'''

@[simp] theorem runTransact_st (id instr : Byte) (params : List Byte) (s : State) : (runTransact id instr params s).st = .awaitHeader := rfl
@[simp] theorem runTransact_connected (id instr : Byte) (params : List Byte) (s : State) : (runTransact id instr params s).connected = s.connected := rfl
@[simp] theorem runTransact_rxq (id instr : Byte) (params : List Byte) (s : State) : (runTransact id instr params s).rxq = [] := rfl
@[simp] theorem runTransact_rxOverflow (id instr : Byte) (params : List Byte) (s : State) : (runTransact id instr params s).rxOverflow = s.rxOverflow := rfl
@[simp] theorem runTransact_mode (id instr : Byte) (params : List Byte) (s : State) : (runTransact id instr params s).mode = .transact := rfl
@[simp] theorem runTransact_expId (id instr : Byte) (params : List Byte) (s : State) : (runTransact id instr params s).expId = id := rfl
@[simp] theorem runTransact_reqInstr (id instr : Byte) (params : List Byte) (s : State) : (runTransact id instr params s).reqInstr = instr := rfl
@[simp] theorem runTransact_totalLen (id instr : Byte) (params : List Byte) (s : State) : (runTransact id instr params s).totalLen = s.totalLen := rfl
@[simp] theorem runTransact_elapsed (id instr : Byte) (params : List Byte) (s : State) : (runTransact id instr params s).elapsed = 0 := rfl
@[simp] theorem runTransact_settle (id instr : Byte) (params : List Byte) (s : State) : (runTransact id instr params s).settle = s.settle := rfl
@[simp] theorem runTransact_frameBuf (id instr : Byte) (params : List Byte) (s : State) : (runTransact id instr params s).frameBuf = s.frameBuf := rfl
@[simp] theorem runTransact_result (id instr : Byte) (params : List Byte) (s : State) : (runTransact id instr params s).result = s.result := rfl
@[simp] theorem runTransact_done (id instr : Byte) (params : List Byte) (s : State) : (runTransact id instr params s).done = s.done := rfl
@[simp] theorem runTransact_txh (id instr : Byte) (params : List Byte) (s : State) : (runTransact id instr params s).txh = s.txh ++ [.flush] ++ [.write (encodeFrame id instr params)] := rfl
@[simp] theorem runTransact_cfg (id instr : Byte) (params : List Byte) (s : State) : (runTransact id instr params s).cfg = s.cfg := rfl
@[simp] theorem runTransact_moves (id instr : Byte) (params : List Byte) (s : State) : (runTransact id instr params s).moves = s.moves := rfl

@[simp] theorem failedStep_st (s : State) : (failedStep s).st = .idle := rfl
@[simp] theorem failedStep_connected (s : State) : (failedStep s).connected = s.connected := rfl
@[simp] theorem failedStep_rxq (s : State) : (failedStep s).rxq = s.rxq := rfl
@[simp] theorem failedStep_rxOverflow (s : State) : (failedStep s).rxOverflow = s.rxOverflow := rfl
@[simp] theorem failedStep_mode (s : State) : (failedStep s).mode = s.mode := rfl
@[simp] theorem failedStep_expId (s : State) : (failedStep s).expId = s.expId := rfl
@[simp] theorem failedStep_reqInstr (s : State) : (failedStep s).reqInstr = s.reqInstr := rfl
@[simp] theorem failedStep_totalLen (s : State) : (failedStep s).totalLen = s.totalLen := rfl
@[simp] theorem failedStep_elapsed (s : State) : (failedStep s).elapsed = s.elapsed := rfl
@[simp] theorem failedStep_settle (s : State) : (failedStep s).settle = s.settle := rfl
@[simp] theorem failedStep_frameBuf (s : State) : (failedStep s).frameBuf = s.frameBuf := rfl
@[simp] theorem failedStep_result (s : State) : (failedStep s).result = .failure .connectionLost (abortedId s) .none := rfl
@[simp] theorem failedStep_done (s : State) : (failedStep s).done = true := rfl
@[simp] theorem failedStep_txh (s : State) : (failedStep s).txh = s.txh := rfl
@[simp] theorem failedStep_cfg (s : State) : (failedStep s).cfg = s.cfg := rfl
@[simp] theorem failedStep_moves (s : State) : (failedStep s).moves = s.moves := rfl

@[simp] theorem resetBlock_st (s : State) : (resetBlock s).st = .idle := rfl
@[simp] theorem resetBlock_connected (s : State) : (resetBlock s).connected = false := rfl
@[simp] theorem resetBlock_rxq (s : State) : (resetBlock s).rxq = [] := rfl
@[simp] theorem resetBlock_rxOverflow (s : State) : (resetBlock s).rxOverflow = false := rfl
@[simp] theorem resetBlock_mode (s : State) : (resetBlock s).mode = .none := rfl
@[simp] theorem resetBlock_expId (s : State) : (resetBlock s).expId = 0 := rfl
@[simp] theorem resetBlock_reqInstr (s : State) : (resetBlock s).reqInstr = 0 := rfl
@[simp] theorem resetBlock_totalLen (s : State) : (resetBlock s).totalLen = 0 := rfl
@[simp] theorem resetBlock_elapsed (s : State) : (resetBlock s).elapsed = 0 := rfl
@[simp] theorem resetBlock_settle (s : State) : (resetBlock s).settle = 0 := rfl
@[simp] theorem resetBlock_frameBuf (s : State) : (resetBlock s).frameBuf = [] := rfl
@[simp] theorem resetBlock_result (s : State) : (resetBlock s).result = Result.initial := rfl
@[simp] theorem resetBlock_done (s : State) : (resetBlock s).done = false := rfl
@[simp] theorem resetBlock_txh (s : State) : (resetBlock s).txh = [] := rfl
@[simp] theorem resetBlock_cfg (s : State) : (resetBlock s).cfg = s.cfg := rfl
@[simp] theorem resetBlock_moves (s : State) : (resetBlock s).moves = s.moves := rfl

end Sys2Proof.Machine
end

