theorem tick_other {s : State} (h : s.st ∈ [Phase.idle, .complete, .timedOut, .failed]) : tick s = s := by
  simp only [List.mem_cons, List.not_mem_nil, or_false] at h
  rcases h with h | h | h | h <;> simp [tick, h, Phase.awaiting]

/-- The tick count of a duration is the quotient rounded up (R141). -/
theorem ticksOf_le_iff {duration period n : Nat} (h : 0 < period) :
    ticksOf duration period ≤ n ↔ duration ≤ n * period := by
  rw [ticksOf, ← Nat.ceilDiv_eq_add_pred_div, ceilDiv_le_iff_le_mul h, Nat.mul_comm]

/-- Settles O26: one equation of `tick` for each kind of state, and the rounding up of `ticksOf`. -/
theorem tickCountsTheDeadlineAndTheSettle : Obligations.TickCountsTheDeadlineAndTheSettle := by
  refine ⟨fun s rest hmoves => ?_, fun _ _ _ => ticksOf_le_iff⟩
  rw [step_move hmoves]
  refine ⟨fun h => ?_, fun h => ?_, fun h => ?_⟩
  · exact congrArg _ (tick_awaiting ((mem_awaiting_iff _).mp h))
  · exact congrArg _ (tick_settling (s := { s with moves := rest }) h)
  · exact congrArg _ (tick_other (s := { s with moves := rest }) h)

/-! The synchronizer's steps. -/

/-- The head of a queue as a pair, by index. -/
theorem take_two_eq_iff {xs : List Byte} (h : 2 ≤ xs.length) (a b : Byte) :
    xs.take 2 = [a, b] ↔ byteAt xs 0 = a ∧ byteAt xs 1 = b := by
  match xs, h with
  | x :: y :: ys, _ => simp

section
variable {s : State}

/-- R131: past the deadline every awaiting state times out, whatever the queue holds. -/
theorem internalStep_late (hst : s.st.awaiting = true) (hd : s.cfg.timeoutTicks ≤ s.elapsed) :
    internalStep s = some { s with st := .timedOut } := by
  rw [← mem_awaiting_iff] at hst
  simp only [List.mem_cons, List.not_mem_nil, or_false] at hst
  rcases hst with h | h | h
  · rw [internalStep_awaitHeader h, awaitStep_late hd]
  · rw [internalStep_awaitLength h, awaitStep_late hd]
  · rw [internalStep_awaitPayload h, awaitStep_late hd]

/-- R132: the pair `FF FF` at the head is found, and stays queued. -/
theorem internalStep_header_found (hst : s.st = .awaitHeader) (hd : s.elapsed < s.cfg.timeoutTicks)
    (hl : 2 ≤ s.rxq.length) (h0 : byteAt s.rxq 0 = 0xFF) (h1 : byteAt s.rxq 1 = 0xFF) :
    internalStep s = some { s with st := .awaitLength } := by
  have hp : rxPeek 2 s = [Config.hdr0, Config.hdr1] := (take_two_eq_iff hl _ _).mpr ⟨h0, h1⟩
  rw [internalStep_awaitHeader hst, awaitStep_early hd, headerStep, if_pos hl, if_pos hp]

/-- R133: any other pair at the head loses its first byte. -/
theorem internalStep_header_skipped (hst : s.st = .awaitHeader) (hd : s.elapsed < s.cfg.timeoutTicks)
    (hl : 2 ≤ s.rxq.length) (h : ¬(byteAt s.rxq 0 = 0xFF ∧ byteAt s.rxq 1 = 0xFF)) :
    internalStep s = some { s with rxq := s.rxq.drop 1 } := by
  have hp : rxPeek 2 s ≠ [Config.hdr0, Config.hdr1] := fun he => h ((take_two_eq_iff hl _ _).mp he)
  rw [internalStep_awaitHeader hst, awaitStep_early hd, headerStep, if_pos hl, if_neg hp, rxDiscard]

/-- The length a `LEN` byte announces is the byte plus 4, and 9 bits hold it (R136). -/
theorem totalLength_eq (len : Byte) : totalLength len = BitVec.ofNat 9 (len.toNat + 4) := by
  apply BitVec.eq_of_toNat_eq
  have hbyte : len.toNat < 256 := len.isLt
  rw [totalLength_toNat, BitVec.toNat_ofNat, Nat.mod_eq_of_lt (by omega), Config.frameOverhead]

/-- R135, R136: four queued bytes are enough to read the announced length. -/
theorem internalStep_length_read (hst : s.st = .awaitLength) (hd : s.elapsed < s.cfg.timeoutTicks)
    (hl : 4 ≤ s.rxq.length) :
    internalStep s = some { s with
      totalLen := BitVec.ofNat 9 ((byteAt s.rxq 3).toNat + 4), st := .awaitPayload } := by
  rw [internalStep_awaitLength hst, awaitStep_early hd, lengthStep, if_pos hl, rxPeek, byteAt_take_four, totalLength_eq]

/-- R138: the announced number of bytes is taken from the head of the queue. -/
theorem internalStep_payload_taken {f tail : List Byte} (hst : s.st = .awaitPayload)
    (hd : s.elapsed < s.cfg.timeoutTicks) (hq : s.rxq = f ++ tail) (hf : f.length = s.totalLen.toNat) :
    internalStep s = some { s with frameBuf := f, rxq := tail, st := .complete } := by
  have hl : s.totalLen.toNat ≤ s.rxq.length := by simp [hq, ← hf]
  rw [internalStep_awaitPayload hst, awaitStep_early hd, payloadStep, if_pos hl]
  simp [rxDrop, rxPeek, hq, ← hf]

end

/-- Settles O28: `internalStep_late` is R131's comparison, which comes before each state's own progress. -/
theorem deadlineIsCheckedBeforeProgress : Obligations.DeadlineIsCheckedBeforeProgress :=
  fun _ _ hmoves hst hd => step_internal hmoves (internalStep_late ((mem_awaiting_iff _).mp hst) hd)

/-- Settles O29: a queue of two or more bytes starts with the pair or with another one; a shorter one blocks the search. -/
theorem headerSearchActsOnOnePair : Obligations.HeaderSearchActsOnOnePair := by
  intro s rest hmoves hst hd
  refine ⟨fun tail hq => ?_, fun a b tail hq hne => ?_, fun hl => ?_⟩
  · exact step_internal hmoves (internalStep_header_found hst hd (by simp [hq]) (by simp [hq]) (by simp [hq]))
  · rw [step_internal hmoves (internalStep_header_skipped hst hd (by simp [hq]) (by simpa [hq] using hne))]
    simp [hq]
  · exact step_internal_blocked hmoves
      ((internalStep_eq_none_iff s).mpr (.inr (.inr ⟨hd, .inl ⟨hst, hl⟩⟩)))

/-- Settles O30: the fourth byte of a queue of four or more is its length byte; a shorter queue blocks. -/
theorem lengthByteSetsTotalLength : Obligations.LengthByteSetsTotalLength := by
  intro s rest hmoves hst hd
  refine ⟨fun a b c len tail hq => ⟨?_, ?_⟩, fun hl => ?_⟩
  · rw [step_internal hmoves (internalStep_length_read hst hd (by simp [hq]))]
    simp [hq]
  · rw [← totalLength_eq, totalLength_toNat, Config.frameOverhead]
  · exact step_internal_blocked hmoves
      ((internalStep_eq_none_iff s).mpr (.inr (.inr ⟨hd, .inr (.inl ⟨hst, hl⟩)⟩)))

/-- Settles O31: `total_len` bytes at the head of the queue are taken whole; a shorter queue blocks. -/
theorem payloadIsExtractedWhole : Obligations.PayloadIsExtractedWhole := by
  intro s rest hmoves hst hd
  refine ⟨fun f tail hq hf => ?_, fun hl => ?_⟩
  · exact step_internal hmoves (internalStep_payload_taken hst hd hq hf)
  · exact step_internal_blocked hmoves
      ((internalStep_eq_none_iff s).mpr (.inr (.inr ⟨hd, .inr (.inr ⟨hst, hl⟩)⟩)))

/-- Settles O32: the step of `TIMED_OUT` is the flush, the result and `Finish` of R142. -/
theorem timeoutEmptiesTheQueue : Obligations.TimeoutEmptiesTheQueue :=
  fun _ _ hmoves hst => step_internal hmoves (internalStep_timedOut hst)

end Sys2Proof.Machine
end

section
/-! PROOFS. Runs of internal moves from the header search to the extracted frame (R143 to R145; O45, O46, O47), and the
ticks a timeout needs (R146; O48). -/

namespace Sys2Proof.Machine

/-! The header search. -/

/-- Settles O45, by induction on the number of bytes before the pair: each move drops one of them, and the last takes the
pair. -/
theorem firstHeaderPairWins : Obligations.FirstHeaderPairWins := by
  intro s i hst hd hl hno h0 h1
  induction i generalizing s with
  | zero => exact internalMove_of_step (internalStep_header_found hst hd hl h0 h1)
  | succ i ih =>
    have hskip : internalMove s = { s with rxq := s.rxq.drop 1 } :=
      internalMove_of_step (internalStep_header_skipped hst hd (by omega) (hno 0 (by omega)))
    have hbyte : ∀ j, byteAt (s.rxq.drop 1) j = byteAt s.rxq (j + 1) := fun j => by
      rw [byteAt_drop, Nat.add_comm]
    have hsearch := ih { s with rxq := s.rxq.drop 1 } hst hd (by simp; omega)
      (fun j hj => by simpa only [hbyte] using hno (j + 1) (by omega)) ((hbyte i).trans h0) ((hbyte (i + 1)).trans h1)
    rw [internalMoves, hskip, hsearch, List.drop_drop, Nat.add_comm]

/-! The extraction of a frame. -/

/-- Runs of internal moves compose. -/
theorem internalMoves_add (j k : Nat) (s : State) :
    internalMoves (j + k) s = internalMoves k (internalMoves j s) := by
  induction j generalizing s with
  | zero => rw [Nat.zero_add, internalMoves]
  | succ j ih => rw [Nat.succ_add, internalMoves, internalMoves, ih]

'''

WORK TO BE COMPLETED >>
From the records above, give again exactly the lines running from the line with "internalMove_of_step (internalStep_header_skipped hst" to the line with "(fun j hj =>", inclusive.

EXERCISE RESULT >>
      internalMove_of_step (internalStep_header_skipped hst hd (by omega) (hno 0 (by omega)))
    have hbyte : ∀ j, byteAt (s.rxq.drop 1) j = byteAt s.rxq (j + 1) := fun j => by
      rw [byteAt_drop, Nat.add_comm]
    have hsearch := ih { s with rxq := s.rxq.drop 1 } hst hd (by simp; omega)
      (fun j hj => by simpa only [hbyte] using hno (j + 1) (by omega)) ((hbyte i).trans h0) ((hbyte (i + 1)).trans h1)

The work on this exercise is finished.